5 Tips for managing anxiety at work

5 Tips for managing anxiety at work

5 tips to manage work-related stress and anxiety

Anxiety is a common mental health condition affecting millions of people worldwide.

While anxiety manifests differently for everyone, often it can be particularly difficult to manage in a work environment.

Anxiety can be described as feelings of worry, fear or unease.

These feelings are often strong and persistent, and they can interfere with an individual’s day-to-day tasks, particularly in the workplace.

While everybody experiences anxiety from time to time, anxiety as a mental health condition is not just feeling stressed temporarily, rather experiencing ongoing anxious feelings that aren’t in proportion to the situation at hand.

Anxiety can be difficult to control, with symptoms ranging from heart palpitations, headaches and feeling sick to psychological symptoms of constant worry, trouble concentrating or feeling overwhelmed.

It’s crucial to remember that anxiety is not a sign of weakness.

It is a common condition that many people face, but you don’t have to manage it alone.

There are plenty of resources and treatment options available to manage anxiety, including at work.

With the right strategies in place, it is possible to more effectively manage anxiety in the workplace so you can reap the rewards of a fulfilling professional life.

In this article, we will dive into our top five tips for managing anxiety at work and how specifically seeking jobs for people with anxiety and support from disability employment services can help in this journey.

1. Practice mindfulness and breathing techniques

By implementing mindfulness and breathing techniques, such as meditation or box breathing, into your daily routine, you will be able to focus on the present moment without feeling as much worry and judgement about your circumstances.

While mindfulness isn’t a quick fix, it is a practice that can make a significant difference to your quality of life and state of mind when finessed.

Both mindfulness and breathing techniques are powerful tools for managing anxiety.

Where possible, we recommend incorporating mindfulness activities into your morning routine before work and then taking short breaks throughout the day.

This will help you focus on mindfulness and pay attention to your breathing.

Several online free apps offer guided mindfulness and breathing exercises that you may find useful.

2. Organise and prioritise your tasks

Often those living with anxiety express that they often feel overwhelmed.

This can stem from feeling like you have too much on your plate, but it can also stem from not being able to visualise and execute the tasks at hand properly.

Organisation tools such as digital calendars and checklists can immensely benefit those living with anxiety.

These tools can help you stay organised and prioritise your work tasks so you can manage your workload effectively.
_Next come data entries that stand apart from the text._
theorem readByte_at {s t : State} {p : Addr} {v : Byte} (h : s.byteIn p = some (v, t)) :
    readByte p s = .ok (v, t) := by
  unfold State.byteIn State.areaAt at h
  cases ha : areaOf s.env.device s.effMap p with
  | sfr r =>
    rw [ha] at h
    dsimp only at h
    split at h
    · rename_i hp
      cases h
      unfold readByte Machine.areaAt
      rw [Act.look_bind, ha]
      dsimp only
      rw [Act.bind_ok (readSfr_run hp)]
      rfl
    · cases h
  | can k =>
    rw [ha] at h
    cases h
    unfold readByte Machine.areaAt
    rw [Act.look_bind, ha]
    dsimp only
    rw [Act.change_bind, shown_can ha]
    unfold readCanByte canAck
    rw [Act.look_bind]
    by_cases hk : k.val = 1
    · rw [if_pos hk, if_pos hk, Act.change_bind]; rfl
    · rw [if_neg hk, if_neg hk]; rfl
  | noBus =>
    rw [ha] at h
    cases h
    unfold readByte Machine.areaAt
    rw [Act.look_bind, ha]
    rfl
  | romAbsent =>
    rw [ha] at h
    by_cases hb : s.sys.bslMode = true
    · simp only [hb, if_true] at h
      cases h
      unfold readByte Machine.areaAt
      rw [Act.look_bind, ha]
      dsimp only
      unfold cellOf
      dsimp only
      rw [Act.bind_run, Act.look_bind, hb]
      rfl
    · simp only [hb] at h; cases h
  | _ =>
    rw [ha] at h
    simp only [Option.map_eq_some_iff] at h
    obtain ⟨k, hk, hv⟩ := h
    cases hv
    exact readByte_run hk

theorem sfrStored_run {s t : State} {r : Sfr} {v : Word} (h : s.sfrStored r v = some t) :
    writeSfr r v s = .ok ((), t) := by
  unfold State.sfrStored at h
  split at h
  · rename_i hc
    cases h
    rw [Bool.and_eq_true, Option.isNone_iff_eq_none] at hc
    exact writeSfr_run hc.1 hc.2
  · cases h

theorem canStored_run {s t : State} {l : List (Fin 256 × Byte)} (h : s.canStored l = some t) :
    writeCan l s = .ok ((), t) := by
  unfold State.canStored at h
  split at h
  · rename_i hc
    cases h
    rw [Option.isNone_iff_eq_none] at hc
    unfold writeCan
    rw [Act.look_bind, hc]
    rfl
  · cases h

theorem writeWord_at {s t : State} {p : Addr} {v : Word} (h : s.wordInto p v = some t) :
    writeWord p v s = .ok ((), t) := by
  unfold State.wordInto State.areaAt at h
  split at h
  · rename_i ho
    cases h
    exact writeWord_odd v ho
  · rename_i ho
    cases ha : areaOf s.env.device s.effMap p with
    | sfr r =>
      rw [ha] at h
      unfold writeWord Machine.areaAt
      rw [Act.ite_run, if_neg ho, Act.look_bind, ha]
      exact sfrStored_run h
    | can k =>
      rw [ha] at h
      unfold writeWord Machine.areaAt
      rw [Act.ite_run, if_neg ho, Act.look_bind, ha]
      dsimp only
      rw [Act.change_bind, shown_can ha]
      exact canStored_run h
    | noBus =>
      rw [ha] at h
      cases h
      unfold writeWord Machine.areaAt
      rw [Act.ite_run, if_neg ho, Act.look_bind, ha]
      rfl
    | _ =>
      rw [ha] at h
      simp only [Option.map_eq_some_iff] at h
      obtain ⟨k, hk, hv⟩ := h
      cases hv
      exact writeWord_run v hk ho

theorem writeByte_at {s t : State} {p : Addr} {v : Byte} (h : s.byteInto p v = some t) :
    writeByte p v s = .ok ((), t) := by
  unfold State.byteInto State.areaAt at h
  cases ha : areaOf s.env.device s.effMap p with
  | sfr r =>
    rw [ha] at h
    unfold writeByte Machine.areaAt
    rw [Act.look_bind, ha]
    exact sfrStored_run h
  | can k =>
    rw [ha] at h
    unfold writeByte Machine.areaAt
    rw [Act.look_bind, ha]
    dsimp only
    rw [Act.change_bind, shown_can ha]
    exact canStored_run h
  | noBus =>
    rw [ha] at h
    cases h
    unfold writeByte Machine.areaAt
    rw [Act.look_bind, ha]
    rfl
  | _ =>
    rw [ha] at h
    simp only [Option.map_eq_some_iff] at h
    obtain ⟨k, hk, hv⟩ := h
    cases hv
    exact writeByte_run v hk

theorem readMem_at {s t : State} {a v : Word} (h : s.wordAt a = some (v, t)) : readMem a s = .ok (v, t) := by
  unfold readMem; rw [Act.look_bind]; exact readWord_at h

theorem readMemB_at {s t : State} {a : Word} {v : Byte} (h : s.byteAt a = some (v, t)) :
    readMemB a s = .ok (v, t) := by
  unfold readMemB; rw [Act.look_bind]; exact readByte_at h

theorem writeMem_at {s t : State} {a v : Word} (h : s.wordStored a v = some t) : writeMem a v s = .ok ((), t) := by
  unfold writeMem; rw [Act.look_bind]; exact writeWord_at h

theorem writeMemB_at {s t : State} {a : Word} {v : Byte} (h : s.byteStored a v = some t) :
    writeMemB a v s = .ok ((), t) := by
  unfold writeMemB; rw [Act.look_bind]; exact writeByte_at h

/-! ## Register operands -/

theorem readReg_at {s t : State} {q : Byte} {v : Word} (h : s.regWord q = some (v, t)) : readReg q s = .ok (v, t) := by
  unfold State.regWord at h
  split at h
  · rename_i hq
    split at h
    · rename_i hb; cases h; exact readReg_gpr hq hb
    · cases h
  · rename_i hq
    split at h
    · rename_i hp; cases h; exact readReg_sfr (by simpa using hq) hp
    · cases h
We recommend starting your day by creating a to-do list and catching up on any emails.

From there, you can categorise your tasks based on their urgency and importance.

It’s also a wise idea to use time management techniques, like the pomodoro method or time blocking, to help you stay focused and to limit feelings of overwhelm.

3. Prioritise your physical health

Your physical health and your mental well-being are linked.

When you feel good physically, this often translates to feeling good mentally.

This is why it is so important to maintain your physical health to help you manage anxiety.

Regular exercise, a balanced diet and adequate sleep can greatly impact anxiety symptoms.

Try to incorporate physical activity into your daily routine.

If possible, a short walk during your lunch break could provide you with a two-in-one opportunity to practise mindfulness and exercise.

4. Communicate with your employer

We get you — this step can cause more anxiety, but communicating openly with your employer or even a trusted colleague or supervisor about your anxiety can help you to get the support you need.

It may be possible to make adjustments to your work responsibilities or work hours in order to help you feel more comfortable in your role. You don’t know until you ask.

It is also essential to vocalise if you are feeling overwhelmed, and talk through solutions such as getting some of your tasks reassigned.

You do not have to disclose your mental health status if this makes you uncomfortable.

However, it is possible that opening up to your colleagues may help you to feel more comfortable, better understood and supported.

5. Seek professional help

If you are struggling to manage anxiety in the workplace and feel as though it is beginning to affect your quality of life, the best thing to do is seek professional help.

Trained therapists and counsellors can provide you with coping strategies and habits to better manage your anxiety within the workplace, and get back to living your life on your own terms.

Consider reaching out to a healthcare professional if you are experiencing overwhelming feelings of worry, fear or stress that don’t go away.

Disability Employment Services also offer support for people living with anxiety.

These organisations are able to provide you with support and resources to help manage anxiety in the workplace.

They are also experts at finding suitable jobs for people living with anxiety and helping you to navigate conversations with employers to better articulate and understand the support you may need for your mental health.

Managing anxiety is ongoing, and what works for one individual might not work for another, so it may take a little time to find the best strategies for you.

However, with the right support, you will find a strategy that works for you.